Your instructions:
Where the data below has the string "leBytes", return the whole line.

**** Study material ****

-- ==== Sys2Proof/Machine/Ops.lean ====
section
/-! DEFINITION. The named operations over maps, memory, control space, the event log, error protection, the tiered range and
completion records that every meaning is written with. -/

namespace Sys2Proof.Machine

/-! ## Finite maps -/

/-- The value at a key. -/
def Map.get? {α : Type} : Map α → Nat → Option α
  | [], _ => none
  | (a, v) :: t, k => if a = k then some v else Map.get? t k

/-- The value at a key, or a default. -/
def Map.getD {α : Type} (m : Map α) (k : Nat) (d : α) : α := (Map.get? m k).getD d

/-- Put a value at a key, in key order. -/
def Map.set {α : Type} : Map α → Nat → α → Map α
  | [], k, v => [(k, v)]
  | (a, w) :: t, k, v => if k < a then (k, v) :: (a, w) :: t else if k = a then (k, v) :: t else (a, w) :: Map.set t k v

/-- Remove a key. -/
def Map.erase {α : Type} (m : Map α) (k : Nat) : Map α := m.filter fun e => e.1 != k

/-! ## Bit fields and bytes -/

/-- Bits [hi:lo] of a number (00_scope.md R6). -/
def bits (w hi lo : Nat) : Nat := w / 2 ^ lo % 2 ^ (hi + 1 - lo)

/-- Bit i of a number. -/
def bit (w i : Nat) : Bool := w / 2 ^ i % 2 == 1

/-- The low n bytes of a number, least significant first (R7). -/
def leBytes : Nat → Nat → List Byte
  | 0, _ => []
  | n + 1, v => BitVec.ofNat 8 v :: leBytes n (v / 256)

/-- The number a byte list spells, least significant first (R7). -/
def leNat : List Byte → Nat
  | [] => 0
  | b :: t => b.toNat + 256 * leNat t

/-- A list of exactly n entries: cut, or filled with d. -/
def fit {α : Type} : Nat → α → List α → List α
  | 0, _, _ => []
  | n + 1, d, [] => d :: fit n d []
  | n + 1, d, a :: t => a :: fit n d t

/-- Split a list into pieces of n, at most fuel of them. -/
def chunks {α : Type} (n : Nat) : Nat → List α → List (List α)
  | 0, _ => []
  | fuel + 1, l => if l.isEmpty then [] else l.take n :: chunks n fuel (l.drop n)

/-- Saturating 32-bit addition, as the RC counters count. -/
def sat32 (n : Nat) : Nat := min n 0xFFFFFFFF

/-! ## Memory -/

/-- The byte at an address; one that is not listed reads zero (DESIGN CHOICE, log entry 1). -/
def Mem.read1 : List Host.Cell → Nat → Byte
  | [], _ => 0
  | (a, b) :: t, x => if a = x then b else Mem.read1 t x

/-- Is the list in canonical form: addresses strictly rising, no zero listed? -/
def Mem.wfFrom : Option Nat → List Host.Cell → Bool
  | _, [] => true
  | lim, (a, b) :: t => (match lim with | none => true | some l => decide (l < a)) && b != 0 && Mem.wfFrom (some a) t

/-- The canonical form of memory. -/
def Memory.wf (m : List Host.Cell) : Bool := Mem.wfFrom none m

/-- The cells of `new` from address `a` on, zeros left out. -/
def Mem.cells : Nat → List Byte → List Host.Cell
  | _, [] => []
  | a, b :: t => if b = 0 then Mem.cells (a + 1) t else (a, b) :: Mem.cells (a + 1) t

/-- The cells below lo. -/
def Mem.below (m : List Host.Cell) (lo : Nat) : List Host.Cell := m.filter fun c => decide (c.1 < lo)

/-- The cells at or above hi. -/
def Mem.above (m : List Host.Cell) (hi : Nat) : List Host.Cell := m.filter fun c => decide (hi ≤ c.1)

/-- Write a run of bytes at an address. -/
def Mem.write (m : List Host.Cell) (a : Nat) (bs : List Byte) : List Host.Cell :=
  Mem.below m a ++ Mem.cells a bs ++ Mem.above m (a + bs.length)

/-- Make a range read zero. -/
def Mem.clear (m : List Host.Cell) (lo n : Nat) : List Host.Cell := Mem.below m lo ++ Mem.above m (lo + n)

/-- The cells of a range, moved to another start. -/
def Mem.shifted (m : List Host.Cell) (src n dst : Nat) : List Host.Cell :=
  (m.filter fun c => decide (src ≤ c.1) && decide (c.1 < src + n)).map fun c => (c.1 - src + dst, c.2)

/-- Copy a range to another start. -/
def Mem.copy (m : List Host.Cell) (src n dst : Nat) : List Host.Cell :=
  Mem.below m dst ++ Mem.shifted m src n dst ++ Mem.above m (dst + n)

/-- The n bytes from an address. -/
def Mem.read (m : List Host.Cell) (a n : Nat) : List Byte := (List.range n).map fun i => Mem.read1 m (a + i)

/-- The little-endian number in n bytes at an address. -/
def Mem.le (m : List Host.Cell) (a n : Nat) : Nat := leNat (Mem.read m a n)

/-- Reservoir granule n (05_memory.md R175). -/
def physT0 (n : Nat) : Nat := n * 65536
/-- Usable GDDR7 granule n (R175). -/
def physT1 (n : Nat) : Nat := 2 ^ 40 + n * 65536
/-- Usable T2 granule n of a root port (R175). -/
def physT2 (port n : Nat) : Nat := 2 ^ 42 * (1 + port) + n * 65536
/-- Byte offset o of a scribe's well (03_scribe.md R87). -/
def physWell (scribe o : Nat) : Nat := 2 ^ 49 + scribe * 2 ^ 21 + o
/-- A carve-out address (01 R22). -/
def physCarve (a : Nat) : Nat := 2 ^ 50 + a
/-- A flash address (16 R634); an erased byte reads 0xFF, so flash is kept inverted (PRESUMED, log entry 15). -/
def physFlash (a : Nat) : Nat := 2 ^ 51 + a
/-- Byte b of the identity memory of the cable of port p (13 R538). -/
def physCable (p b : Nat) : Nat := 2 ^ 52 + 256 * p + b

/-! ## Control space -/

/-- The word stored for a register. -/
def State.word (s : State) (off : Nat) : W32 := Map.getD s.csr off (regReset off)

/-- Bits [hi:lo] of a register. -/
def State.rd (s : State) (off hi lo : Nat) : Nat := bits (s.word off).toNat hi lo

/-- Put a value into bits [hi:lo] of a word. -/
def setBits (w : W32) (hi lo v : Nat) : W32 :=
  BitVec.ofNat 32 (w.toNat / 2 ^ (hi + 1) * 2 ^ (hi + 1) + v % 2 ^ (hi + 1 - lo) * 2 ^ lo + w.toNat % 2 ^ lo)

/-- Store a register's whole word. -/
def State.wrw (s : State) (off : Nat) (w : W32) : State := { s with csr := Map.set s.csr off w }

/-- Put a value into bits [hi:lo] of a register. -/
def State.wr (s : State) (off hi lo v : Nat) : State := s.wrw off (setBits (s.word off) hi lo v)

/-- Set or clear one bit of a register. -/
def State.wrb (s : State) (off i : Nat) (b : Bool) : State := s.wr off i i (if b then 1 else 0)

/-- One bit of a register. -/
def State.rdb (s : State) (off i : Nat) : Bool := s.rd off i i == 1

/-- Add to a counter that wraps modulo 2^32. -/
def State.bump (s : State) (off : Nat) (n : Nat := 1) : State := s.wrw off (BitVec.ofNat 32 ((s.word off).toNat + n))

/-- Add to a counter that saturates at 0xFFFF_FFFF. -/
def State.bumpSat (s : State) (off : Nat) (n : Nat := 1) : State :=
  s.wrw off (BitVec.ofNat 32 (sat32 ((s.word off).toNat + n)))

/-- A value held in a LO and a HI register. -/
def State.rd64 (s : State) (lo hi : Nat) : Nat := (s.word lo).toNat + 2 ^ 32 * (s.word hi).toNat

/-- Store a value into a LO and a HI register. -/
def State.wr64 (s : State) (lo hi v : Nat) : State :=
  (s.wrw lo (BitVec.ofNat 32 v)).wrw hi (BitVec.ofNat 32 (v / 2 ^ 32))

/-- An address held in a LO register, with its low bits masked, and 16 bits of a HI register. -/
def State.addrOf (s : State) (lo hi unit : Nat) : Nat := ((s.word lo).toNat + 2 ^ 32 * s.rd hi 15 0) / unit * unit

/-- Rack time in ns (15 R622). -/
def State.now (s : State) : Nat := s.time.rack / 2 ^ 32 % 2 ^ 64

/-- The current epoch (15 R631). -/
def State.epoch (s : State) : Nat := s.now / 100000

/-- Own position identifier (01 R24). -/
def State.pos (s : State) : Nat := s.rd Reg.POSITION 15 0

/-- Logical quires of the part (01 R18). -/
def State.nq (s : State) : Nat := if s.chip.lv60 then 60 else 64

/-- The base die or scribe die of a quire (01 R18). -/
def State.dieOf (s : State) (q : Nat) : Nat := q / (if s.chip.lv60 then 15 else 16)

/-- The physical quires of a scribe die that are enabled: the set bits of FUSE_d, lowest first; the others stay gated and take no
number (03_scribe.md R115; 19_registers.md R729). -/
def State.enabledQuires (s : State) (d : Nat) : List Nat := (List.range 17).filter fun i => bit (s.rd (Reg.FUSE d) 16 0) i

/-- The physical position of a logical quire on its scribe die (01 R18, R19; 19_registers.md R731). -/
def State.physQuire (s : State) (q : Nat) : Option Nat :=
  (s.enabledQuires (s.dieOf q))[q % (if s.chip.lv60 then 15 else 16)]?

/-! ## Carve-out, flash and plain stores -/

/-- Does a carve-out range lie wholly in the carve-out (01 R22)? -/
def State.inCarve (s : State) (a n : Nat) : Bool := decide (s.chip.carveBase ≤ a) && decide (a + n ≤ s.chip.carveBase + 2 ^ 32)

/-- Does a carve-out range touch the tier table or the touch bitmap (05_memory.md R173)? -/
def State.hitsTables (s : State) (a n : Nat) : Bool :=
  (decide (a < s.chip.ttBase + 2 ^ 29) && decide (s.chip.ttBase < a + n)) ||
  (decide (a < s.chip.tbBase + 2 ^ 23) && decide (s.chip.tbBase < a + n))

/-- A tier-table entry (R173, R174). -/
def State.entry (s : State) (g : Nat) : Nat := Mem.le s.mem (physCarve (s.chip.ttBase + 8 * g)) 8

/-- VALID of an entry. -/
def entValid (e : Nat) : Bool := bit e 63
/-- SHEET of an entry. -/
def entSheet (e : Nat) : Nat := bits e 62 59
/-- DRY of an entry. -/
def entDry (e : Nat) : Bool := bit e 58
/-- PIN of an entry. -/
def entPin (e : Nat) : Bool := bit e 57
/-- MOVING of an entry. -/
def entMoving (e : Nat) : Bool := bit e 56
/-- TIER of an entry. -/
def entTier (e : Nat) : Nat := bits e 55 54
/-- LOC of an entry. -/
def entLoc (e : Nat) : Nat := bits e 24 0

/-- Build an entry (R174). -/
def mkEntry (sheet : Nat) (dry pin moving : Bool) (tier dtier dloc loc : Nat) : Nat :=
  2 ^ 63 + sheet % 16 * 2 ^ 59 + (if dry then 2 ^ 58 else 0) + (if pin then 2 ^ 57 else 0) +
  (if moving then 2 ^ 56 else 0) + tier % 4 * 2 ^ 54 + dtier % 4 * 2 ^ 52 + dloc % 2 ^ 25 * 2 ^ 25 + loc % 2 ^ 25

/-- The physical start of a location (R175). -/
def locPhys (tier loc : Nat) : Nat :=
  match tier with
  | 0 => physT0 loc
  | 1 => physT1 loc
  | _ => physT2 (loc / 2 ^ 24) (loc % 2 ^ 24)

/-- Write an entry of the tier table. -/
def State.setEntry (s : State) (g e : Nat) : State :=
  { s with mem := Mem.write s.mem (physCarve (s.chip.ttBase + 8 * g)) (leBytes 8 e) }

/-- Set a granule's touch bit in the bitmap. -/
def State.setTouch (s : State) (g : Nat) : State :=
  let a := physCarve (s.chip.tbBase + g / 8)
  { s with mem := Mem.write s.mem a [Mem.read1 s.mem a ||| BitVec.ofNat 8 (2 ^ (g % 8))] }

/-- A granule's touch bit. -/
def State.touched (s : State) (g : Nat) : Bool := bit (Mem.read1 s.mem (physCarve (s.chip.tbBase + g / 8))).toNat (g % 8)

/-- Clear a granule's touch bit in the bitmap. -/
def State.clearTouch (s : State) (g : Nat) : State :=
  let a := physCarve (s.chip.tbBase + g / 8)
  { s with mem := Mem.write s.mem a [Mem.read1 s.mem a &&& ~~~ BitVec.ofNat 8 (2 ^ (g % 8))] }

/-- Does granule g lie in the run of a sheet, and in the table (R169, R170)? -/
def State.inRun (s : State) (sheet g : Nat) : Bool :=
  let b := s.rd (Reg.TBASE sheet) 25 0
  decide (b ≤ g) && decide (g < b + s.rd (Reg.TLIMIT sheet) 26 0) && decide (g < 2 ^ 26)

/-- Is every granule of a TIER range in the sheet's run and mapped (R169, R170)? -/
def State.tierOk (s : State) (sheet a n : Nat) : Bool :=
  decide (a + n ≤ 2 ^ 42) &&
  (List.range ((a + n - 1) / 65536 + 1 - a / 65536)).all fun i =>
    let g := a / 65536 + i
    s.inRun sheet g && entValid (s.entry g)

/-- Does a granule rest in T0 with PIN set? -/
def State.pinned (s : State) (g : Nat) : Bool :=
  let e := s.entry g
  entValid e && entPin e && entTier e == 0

****
**** Study material ****

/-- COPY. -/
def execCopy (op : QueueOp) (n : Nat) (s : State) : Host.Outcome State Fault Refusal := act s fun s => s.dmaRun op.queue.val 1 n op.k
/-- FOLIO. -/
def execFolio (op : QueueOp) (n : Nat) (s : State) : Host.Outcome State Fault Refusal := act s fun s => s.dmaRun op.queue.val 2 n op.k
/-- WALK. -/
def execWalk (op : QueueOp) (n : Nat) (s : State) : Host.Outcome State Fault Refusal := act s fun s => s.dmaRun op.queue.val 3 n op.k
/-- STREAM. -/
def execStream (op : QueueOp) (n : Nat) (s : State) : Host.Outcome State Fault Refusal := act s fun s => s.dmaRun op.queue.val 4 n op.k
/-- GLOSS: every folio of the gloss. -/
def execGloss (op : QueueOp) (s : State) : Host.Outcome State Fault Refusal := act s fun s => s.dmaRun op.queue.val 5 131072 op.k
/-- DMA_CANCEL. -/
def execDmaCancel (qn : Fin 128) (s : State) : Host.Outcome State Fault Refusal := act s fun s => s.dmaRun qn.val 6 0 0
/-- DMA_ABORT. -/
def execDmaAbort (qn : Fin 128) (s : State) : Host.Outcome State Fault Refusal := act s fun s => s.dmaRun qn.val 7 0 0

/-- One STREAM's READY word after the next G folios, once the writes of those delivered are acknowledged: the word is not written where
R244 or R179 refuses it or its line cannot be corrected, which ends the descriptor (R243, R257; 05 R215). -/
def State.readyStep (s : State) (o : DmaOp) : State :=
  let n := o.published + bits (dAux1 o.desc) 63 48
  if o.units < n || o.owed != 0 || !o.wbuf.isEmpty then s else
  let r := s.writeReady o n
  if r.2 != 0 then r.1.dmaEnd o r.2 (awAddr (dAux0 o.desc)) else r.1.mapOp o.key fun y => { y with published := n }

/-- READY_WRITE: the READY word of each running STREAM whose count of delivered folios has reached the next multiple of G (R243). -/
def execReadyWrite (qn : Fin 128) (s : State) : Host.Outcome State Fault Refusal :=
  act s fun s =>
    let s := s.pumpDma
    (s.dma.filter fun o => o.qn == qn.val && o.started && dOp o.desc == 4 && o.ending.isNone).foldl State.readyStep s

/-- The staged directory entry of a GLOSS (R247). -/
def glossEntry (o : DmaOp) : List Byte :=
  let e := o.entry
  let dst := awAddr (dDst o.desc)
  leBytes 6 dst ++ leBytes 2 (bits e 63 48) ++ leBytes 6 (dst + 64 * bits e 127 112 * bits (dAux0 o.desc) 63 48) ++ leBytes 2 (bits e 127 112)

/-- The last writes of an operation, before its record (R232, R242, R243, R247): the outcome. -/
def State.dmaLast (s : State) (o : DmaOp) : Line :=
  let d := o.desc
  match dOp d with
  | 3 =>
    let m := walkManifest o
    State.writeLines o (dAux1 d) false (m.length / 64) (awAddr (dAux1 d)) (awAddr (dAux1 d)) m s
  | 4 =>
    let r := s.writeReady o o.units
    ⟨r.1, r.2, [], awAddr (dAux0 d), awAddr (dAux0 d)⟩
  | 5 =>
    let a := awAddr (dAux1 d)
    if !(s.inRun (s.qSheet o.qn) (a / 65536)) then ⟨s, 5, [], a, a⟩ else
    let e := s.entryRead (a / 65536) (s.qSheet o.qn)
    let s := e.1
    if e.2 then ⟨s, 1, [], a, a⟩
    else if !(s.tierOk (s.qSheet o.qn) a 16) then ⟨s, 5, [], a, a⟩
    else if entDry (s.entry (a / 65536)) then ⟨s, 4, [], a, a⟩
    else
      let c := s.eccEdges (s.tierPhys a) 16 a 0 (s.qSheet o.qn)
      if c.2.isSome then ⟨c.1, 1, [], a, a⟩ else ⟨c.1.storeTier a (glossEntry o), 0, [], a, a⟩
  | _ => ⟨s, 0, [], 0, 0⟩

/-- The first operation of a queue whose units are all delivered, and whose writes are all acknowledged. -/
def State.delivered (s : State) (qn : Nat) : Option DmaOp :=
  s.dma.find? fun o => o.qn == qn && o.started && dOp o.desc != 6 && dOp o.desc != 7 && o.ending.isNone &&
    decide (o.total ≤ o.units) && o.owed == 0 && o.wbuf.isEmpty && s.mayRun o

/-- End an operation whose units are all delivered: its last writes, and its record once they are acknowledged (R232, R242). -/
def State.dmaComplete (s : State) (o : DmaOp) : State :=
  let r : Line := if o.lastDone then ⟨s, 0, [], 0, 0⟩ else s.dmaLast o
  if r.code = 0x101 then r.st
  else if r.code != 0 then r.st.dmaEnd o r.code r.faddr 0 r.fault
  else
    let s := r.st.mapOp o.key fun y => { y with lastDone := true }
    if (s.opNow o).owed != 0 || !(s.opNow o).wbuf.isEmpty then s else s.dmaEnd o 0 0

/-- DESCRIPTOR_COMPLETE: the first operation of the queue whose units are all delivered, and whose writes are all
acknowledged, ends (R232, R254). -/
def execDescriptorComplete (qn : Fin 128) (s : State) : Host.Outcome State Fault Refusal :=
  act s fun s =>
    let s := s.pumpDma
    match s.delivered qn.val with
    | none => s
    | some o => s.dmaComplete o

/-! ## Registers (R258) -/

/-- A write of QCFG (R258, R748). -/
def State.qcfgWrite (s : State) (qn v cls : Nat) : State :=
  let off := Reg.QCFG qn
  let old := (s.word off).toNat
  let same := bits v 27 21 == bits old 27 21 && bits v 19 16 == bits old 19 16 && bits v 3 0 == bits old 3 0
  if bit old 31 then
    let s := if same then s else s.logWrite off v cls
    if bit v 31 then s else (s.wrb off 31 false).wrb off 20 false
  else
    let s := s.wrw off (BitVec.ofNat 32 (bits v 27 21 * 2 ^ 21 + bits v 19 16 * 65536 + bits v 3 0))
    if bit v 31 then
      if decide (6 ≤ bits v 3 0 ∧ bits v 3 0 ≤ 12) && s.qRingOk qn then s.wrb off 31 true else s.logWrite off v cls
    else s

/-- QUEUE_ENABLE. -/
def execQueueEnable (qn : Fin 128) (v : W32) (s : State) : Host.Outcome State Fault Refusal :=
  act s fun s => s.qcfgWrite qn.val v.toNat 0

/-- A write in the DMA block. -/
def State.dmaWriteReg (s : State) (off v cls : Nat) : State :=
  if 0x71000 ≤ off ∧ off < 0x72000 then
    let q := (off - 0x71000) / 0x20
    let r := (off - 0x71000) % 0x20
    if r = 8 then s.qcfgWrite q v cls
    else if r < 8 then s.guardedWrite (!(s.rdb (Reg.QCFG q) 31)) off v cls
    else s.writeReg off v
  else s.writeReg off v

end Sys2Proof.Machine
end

****

Task result:
def leBytes : Nat → Nat → List Byte
  | n + 1, v => BitVec.ofNat 8 v :: leBytes n (v / 256)
  { s with mem := Mem.write s.mem (physCarve (s.chip.ttBase + 8 * g)) (leBytes 8 e) }
  leBytes 6 dst ++ leBytes 2 (bits e 63 48) ++ leBytes 6 (dst + 64 * bits e 127 112 * bits (dAux0 o.desc) 63 48) ++ leBytes 2 (bits e 127 112)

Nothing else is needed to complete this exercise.